#### Exercise directions:
For the material below, return exactly the lines starting at the line containing "f).setNow = s.setNow := rfl" and ending at the line containing "f).part b = s.part b := rfl", both ends included, and no others.

#### Entries provided:
◇ ◇ ◇ ◇ ◇

/-! ## hosts -/

@[simp] theorem State.setHost_pending (h : Nat) (x : HostPort) : (s.setHost h x).pending = s.pending := rfl
@[simp] theorem State.setHost_freeCtr (h : Nat) (x : HostPort) : (s.setHost h x).freeCtr = s.freeCtr := rfl
@[simp] theorem State.setHost_nextCopy (h : Nat) (x : HostPort) : (s.setHost h x).nextCopy = s.nextCopy := rfl
@[simp] theorem State.setHost_out (h : Nat) (x : HostPort) : (s.setHost h x).out = s.out := rfl
@[simp] theorem State.setHost_gen (h : Nat) (x : HostPort) : (s.setHost h x).gen = s.gen := rfl
@[simp] theorem State.setHost_pwr (h : Nat) (x : HostPort) : (s.setHost h x).pwr = s.pwr := rfl
@[simp] theorem State.setHost_doms (h : Nat) (x : HostPort) : (s.setHost h x).doms = s.doms := rfl
@[simp] theorem State.setHost_bu (h : Nat) (x : HostPort) : (s.setHost h x).bu = s.bu := rfl
@[simp] theorem State.setHost_bond (h : Nat) (x : HostPort) : (s.setHost h x).bond = s.bond := rfl
@[simp] theorem State.setHost_cfg (h : Nat) (x : HostPort) : (s.setHost h x).cfg = s.cfg := rfl
@[simp] theorem State.setHost_engines (h : Nat) (x : HostPort) : (s.setHost h x).engines = s.engines := rfl
@[simp] theorem State.setHost_courses (h : Nat) (x : HostPort) : (s.setHost h x).courses = s.courses := rfl
@[simp] theorem State.setHost_parts (h : Nat) (x : HostPort) : (s.setHost h x).parts = s.parts := rfl
@[simp] theorem State.setHost_ctxs (h : Nat) (x : HostPort) : (s.setHost h x).ctxs = s.ctxs := rfl
@[simp] theorem State.setHost_mslots (h : Nat) (x : HostPort) : (s.setHost h x).mslots = s.mslots := rfl
@[simp] theorem State.setHost_keys (h : Nat) (x : HostPort) : (s.setHost h x).keys = s.keys := rfl
@[simp] theorem State.setHost_ofls (h : Nat) (x : HostPort) : (s.setHost h x).ofls = s.ofls := rfl
@[simp] theorem State.setHost_rte (h : Nat) (x : HostPort) : (s.setHost h x).rte = s.rte := rfl
@[simp] theorem State.setHost_ports (h : Nat) (x : HostPort) : (s.setHost h x).ports = s.ports := rfl
@[simp] theorem State.setHost_hbCount (h : Nat) (x : HostPort) : (s.setHost h x).hbCount = s.hbCount := rfl
@[simp] theorem State.setHost_piers (h : Nat) (x : HostPort) : (s.setHost h x).piers = s.piers := rfl
@[simp] theorem State.setHost_mcs (h : Nat) (x : HostPort) : (s.setHost h x).mcs = s.mcs := rfl
@[simp] theorem State.setHost_ls (h : Nat) (x : HostPort) : (s.setHost h x).ls = s.ls := rfl
@[simp] theorem State.setHost_cs (h : Nat) (x : HostPort) : (s.setHost h x).cs = s.cs := rfl
@[simp] theorem State.setHost_mem (h : Nat) (x : HostPort) : (s.setHost h x).mem = s.mem := rfl
@[simp] theorem State.setHost_ckp (h : Nat) (x : HostPort) : (s.setHost h x).ckp = s.ckp := rfl
@[simp] theorem State.setHost_frz (h : Nat) (x : HostPort) : (s.setHost h x).frz = s.frz := rfl
@[simp] theorem State.setHost_jtag (h : Nat) (x : HostPort) : (s.setHost h x).jtag = s.jtag := rfl
@[simp] theorem State.setHost_sec (h : Nat) (x : HostPort) : (s.setHost h x).sec = s.sec := rfl
@[simp] theorem State.setHost_latches (h : Nat) (x : HostPort) : (s.setHost h x).latches = s.latches := rfl
@[simp] theorem State.setHost_smbPtr (h : Nat) (x : HostPort) : (s.setHost h x).smbPtr = s.smbPtr := rfl
@[simp] theorem State.setHost_setNow (h : Nat) (x : HostPort) : (s.setHost h x).setNow = s.setNow := rfl
@[simp] theorem State.setHost_clearedNow (h : Nat) (x : HostPort) : (s.setHost h x).clearedNow = s.clearedNow := rfl

@[simp] theorem State.modHost_pending (h : Nat) (f : HostPort → HostPort) : (s.modHost h f).pending = s.pending := rfl
@[simp] theorem State.modHost_freeCtr (h : Nat) (f : HostPort → HostPort) : (s.modHost h f).freeCtr = s.freeCtr := rfl
@[simp] theorem State.modHost_nextCopy (h : Nat) (f : HostPort → HostPort) : (s.modHost h f).nextCopy = s.nextCopy := rfl
@[simp] theorem State.modHost_out (h : Nat) (f : HostPort → HostPort) : (s.modHost h f).out = s.out := rfl
@[simp] theorem State.modHost_gen (h : Nat) (f : HostPort → HostPort) : (s.modHost h f).gen = s.gen := rfl
@[simp] theorem State.modHost_pwr (h : Nat) (f : HostPort → HostPort) : (s.modHost h f).pwr = s.pwr := rfl
@[simp] theorem State.modHost_doms (h : Nat) (f : HostPort → HostPort) : (s.modHost h f).doms = s.doms := rfl
@[simp] theorem State.modHost_bu (h : Nat) (f : HostPort → HostPort) : (s.modHost h f).bu = s.bu := rfl
@[simp] theorem State.modHost_bond (h : Nat) (f : HostPort → HostPort) : (s.modHost h f).bond = s.bond := rfl
@[simp] theorem State.modHost_cfg (h : Nat) (f : HostPort → HostPort) : (s.modHost h f).cfg = s.cfg := rfl
@[simp] theorem State.modHost_engines (h : Nat) (f : HostPort → HostPort) : (s.modHost h f).engines = s.engines := rfl
@[simp] theorem State.modHost_courses (h : Nat) (f : HostPort → HostPort) : (s.modHost h f).courses = s.courses := rfl
@[simp] theorem State.modHost_parts (h : Nat) (f : HostPort → HostPort) : (s.modHost h f).parts = s.parts := rfl
@[simp] theorem State.modHost_ctxs (h : Nat) (f : HostPort → HostPort) : (s.modHost h f).ctxs = s.ctxs := rfl
@[simp] theorem State.modHost_mslots (h : Nat) (f : HostPort → HostPort) : (s.modHost h f).mslots = s.mslots := rfl
@[simp] theorem State.modHost_keys (h : Nat) (f : HostPort → HostPort) : (s.modHost h f).keys = s.keys := rfl
@[simp] theorem State.modHost_ofls (h : Nat) (f : HostPort → HostPort) : (s.modHost h f).ofls = s.ofls := rfl
@[simp] theorem State.modHost_rte (h : Nat) (f : HostPort → HostPort) : (s.modHost h f).rte = s.rte := rfl
@[simp] theorem State.modHost_ports (h : Nat) (f : HostPort → HostPort) : (s.modHost h f).ports = s.ports := rfl
@[simp] theorem State.modHost_hbCount (h : Nat) (f : HostPort → HostPort) : (s.modHost h f).hbCount = s.hbCount := rfl
@[simp] theorem State.modHost_piers (h : Nat) (f : HostPort → HostPort) : (s.modHost h f).piers = s.piers := rfl
@[simp] theorem State.modHost_mcs (h : Nat) (f : HostPort → HostPort) : (s.modHost h f).mcs = s.mcs := rfl
@[simp] theorem State.modHost_ls (h : Nat) (f : HostPort → HostPort) : (s.modHost h f).ls = s.ls := rfl
@[simp] theorem State.modHost_cs (h : Nat) (f : HostPort → HostPort) : (s.modHost h f).cs = s.cs := rfl
@[simp] theorem State.modHost_mem (h : Nat) (f : HostPort → HostPort) : (s.modHost h f).mem = s.mem := rfl
@[simp] theorem State.modHost_ckp (h : Nat) (f : HostPort → HostPort) : (s.modHost h f).ckp = s.ckp := rfl
@[simp] theorem State.modHost_frz (h : Nat) (f : HostPort → HostPort) : (s.modHost h f).frz = s.frz := rfl
@[simp] theorem State.modHost_jtag (h : Nat) (f : HostPort → HostPort) : (s.modHost h f).jtag = s.jtag := rfl
@[simp] theorem State.modHost_sec (h : Nat) (f : HostPort → HostPort) : (s.modHost h f).sec = s.sec := rfl
@[simp] theorem State.modHost_latches (h : Nat) (f : HostPort → HostPort) : (s.modHost h f).latches = s.latches := rfl
@[simp] theorem State.modHost_smbPtr (h : Nat) (f : HostPort → HostPort) : (s.modHost h f).smbPtr = s.smbPtr := rfl
@[simp] theorem State.modHost_setNow (h : Nat) (f : HostPort → HostPort) : (s.modHost h f).setNow = s.setNow := rfl
@[simp] theorem State.modHost_clearedNow (h : Nat) (f : HostPort → HostPort) : (s.modHost h f).clearedNow = s.clearedNow := rfl

theorem State.host_setHost (a b : Nat) (x : HostPort) : (s.setHost a x).host b = if b = a then x else s.host b :=
  Tab.get_put ..
@[simp] theorem State.host_setHost_self (a : Nat) (x : HostPort) : (s.setHost a x).host a = x := Tab.get_put_self ..
theorem State.host_setHost_ne {a b : Nat} (x : HostPort) (h : b ≠ a) : (s.setHost a x).host b = s.host b :=
  Tab.get_put_ne _ _ _ h
theorem State.host_modHost (a b : Nat) (f : HostPort → HostPort) :
    (s.modHost a f).host b = if b = a then f (s.host a) else s.host b := Tab.get_put ..
@[simp] theorem State.host_modHost_self (a : Nat) (f : HostPort → HostPort) : (s.modHost a f).host a = f (s.host a) :=
  Tab.get_put_self ..
theorem State.host_modHost_ne {a b : Nat} (f : HostPort → HostPort) (h : b ≠ a) : (s.modHost a f).host b = s.host b :=
  Tab.get_put_ne _ _ _ h

@[simp] theorem State.eng_setHost (a b : Nat) (x : HostPort) : (s.setHost a x).eng b = s.eng b := rfl
@[simp] theorem State.eng_modHost (a b : Nat) (f : HostPort → HostPort) : (s.modHost a f).eng b = s.eng b := rfl
@[simp] theorem State.crs_setHost (a b : Nat) (x : HostPort) : (s.setHost a x).crs b = s.crs b := rfl
@[simp] theorem State.crs_modHost (a b : Nat) (f : HostPort → HostPort) : (s.modHost a f).crs b = s.crs b := rfl
@[simp] theorem State.part_setHost (a b : Nat) (x : HostPort) : (s.setHost a x).part b = s.part b := rfl
@[simp] theorem State.part_modHost (a b : Nat) (f : HostPort → HostPort) : (s.modHost a f).part b = s.part b := rfl
@[simp] theorem State.ctx_setHost (a b : Nat) (x : HostPort) : (s.setHost a x).ctx b = s.ctx b := rfl
@[simp] theorem State.ctx_modHost (a b : Nat) (f : HostPort → HostPort) : (s.modHost a f).ctx b = s.ctx b := rfl
@[simp] theorem State.mslot_setHost (a b : Nat) (x : HostPort) : (s.setHost a x).mslot b = s.mslot b := rfl
@[simp] theorem State.mslot_modHost (a b : Nat) (f : HostPort → HostPort) : (s.modHost a f).mslot b = s.mslot b := rfl
@[simp] theorem State.key_setHost (a b : Nat) (x : HostPort) : (s.setHost a x).key b = s.key b := rfl
@[simp] theorem State.key_modHost (a b : Nat) (f : HostPort → HostPort) : (s.modHost a f).key b = s.key b := rfl
@[simp] theorem State.port_setHost (a b : Nat) (x : HostPort) : (s.setHost a x).port b = s.port b := rfl
@[simp] theorem State.port_modHost (a b : Nat) (f : HostPort → HostPort) : (s.modHost a f).port b = s.port b := rfl
@[simp] theorem State.pier_setHost (a b : Nat) (x : HostPort) : (s.setHost a x).pier b = s.pier b := rfl
@[simp] theorem State.pier_modHost (a b : Nat) (f : HostPort → HostPort) : (s.modHost a f).pier b = s.pier b := rfl
@[simp] theorem State.dom_setHost (a b : Nat) (x : HostPort) : (s.setHost a x).dom b = s.dom b := rfl
@[simp] theorem State.dom_modHost (a b : Nat) (f : HostPort → HostPort) : (s.modHost a f).dom b = s.dom b := rfl

/-! ## ofls, mcs, die counters, the outside, free values -/

@[simp] theorem State.setOfl_pending (p w : Nat) (x : Ofl) : (s.setOfl p w x).pending = s.pending := rfl
@[simp] theorem State.setOfl_freeCtr (p w : Nat) (x : Ofl) : (s.setOfl p w x).freeCtr = s.freeCtr := rfl
@[simp] theorem State.setOfl_nextCopy (p w : Nat) (x : Ofl) : (s.setOfl p w x).nextCopy = s.nextCopy := rfl
@[simp] theorem State.setOfl_out (p w : Nat) (x : Ofl) : (s.setOfl p w x).out = s.out := rfl
@[simp] theorem State.setOfl_gen (p w : Nat) (x : Ofl) : (s.setOfl p w x).gen = s.gen := rfl
@[simp] theorem State.setOfl_pwr (p w : Nat) (x : Ofl) : (s.setOfl p w x).pwr = s.pwr := rfl
@[simp] theorem State.setOfl_doms (p w : Nat) (x : Ofl) : (s.setOfl p w x).doms = s.doms := rfl
@[simp] theorem State.setOfl_bu (p w : Nat) (x : Ofl) : (s.setOfl p w x).bu = s.bu := rfl
@[simp] theorem State.setOfl_bond (p w : Nat) (x : Ofl) : (s.setOfl p w x).bond = s.bond := rfl
@[simp] theorem State.setOfl_cfg (p w : Nat) (x : Ofl) : (s.setOfl p w x).cfg = s.cfg := rfl
@[simp] theorem State.setOfl_engines (p w : Nat) (x : Ofl) : (s.setOfl p w x).engines = s.engines := rfl
@[simp] theorem State.setOfl_courses (p w : Nat) (x : Ofl) : (s.setOfl p w x).courses = s.courses := rfl
@[simp] theorem State.setOfl_parts (p w : Nat) (x : Ofl) : (s.setOfl p w x).parts = s.parts := rfl
@[simp] theorem State.setOfl_ctxs (p w : Nat) (x : Ofl) : (s.setOfl p w x).ctxs = s.ctxs := rfl
@[simp] theorem State.setOfl_mslots (p w : Nat) (x : Ofl) : (s.setOfl p w x).mslots = s.mslots := rfl
@[simp] theorem State.setOfl_keys (p w : Nat) (x : Ofl) : (s.setOfl p w x).keys = s.keys := rfl
@[simp] theorem State.setOfl_rte (p w : Nat) (x : Ofl) : (s.setOfl p w x).rte = s.rte := rfl
@[simp] theorem State.setOfl_ports (p w : Nat) (x : Ofl) : (s.setOfl p w x).ports = s.ports := rfl
@[simp] theorem State.setOfl_hbCount (p w : Nat) (x : Ofl) : (s.setOfl p w x).hbCount = s.hbCount := rfl
@[simp] theorem State.setOfl_piers (p w : Nat) (x : Ofl) : (s.setOfl p w x).piers = s.piers := rfl
@[simp] theorem State.setOfl_mcs (p w : Nat) (x : Ofl) : (s.setOfl p w x).mcs = s.mcs := rfl
@[simp] theorem State.setOfl_ls (p w : Nat) (x : Ofl) : (s.setOfl p w x).ls = s.ls := rfl
@[simp] theorem State.setOfl_cs (p w : Nat) (x : Ofl) : (s.setOfl p w x).cs = s.cs := rfl
@[simp] theorem State.setOfl_mem (p w : Nat) (x : Ofl) : (s.setOfl p w x).mem = s.mem := rfl
@[simp] theorem State.setOfl_ckp (p w : Nat) (x : Ofl) : (s.setOfl p w x).ckp = s.ckp := rfl
@[simp] theorem State.setOfl_frz (p w : Nat) (x : Ofl) : (s.setOfl p w x).frz = s.frz := rfl
@[simp] theorem State.setOfl_jtag (p w : Nat) (x : Ofl) : (s.setOfl p w x).jtag = s.jtag := rfl
@[simp] theorem State.setOfl_sec (p w : Nat) (x : Ofl) : (s.setOfl p w x).sec = s.sec := rfl
@[simp] theorem State.setOfl_hosts (p w : Nat) (x : Ofl) : (s.setOfl p w x).hosts = s.hosts := rfl
@[simp] theorem State.setOfl_latches (p w : Nat) (x : Ofl) : (s.setOfl p w x).latches = s.latches := rfl
@[simp] theorem State.setOfl_smbPtr (p w : Nat) (x : Ofl) : (s.setOfl p w x).smbPtr = s.smbPtr := rfl
@[simp] theorem State.setOfl_setNow (p w : Nat) (x : Ofl) : (s.setOfl p w x).setNow = s.setNow := rfl
@[simp] theorem State.setOfl_clearedNow (p w : Nat) (x : Ofl) : (s.setOfl p w x).clearedNow = s.clearedNow := rfl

◇ ◇ ◇ ◇ ◇

#### Reply:
@[simp] theorem State.modHost_setNow (h : Nat) (f : HostPort → HostPort) : (s.modHost h f).setNow = s.setNow := rfl
@[simp] theorem State.modHost_clearedNow (h : Nat) (f : HostPort → HostPort) : (s.modHost h f).clearedNow = s.clearedNow := rfl

theorem State.host_setHost (a b : Nat) (x : HostPort) : (s.setHost a x).host b = if b = a then x else s.host b :=
  Tab.get_put ..
@[simp] theorem State.host_setHost_self (a : Nat) (x : HostPort) : (s.setHost a x).host a = x := Tab.get_put_self ..
theorem State.host_setHost_ne {a b : Nat} (x : HostPort) (h : b ≠ a) : (s.setHost a x).host b = s.host b :=
  Tab.get_put_ne _ _ _ h
theorem State.host_modHost (a b : Nat) (f : HostPort → HostPort) :
    (s.modHost a f).host b = if b = a then f (s.host a) else s.host b := Tab.get_put ..
@[simp] theorem State.host_modHost_self (a : Nat) (f : HostPort → HostPort) : (s.modHost a f).host a = f (s.host a) :=
  Tab.get_put_self ..
theorem State.host_modHost_ne {a b : Nat} (f : HostPort → HostPort) (h : b ≠ a) : (s.modHost a f).host b = s.host b :=
  Tab.get_put_ne _ _ _ h

@[simp] theorem State.eng_setHost (a b : Nat) (x : HostPort) : (s.setHost a x).eng b = s.eng b := rfl
@[simp] theorem State.eng_modHost (a b : Nat) (f : HostPort → HostPort) : (s.modHost a f).eng b = s.eng b := rfl
@[simp] theorem State.crs_setHost (a b : Nat) (x : HostPort) : (s.setHost a x).crs b = s.crs b := rfl
@[simp] theorem State.crs_modHost (a b : Nat) (f : HostPort → HostPort) : (s.modHost a f).crs b = s.crs b := rfl
@[simp] theorem State.part_setHost (a b : Nat) (x : HostPort) : (s.setHost a x).part b = s.part b := rfl
@[simp] theorem State.part_modHost (a b : Nat) (f : HostPort → HostPort) : (s.modHost a f).part b = s.part b := rfl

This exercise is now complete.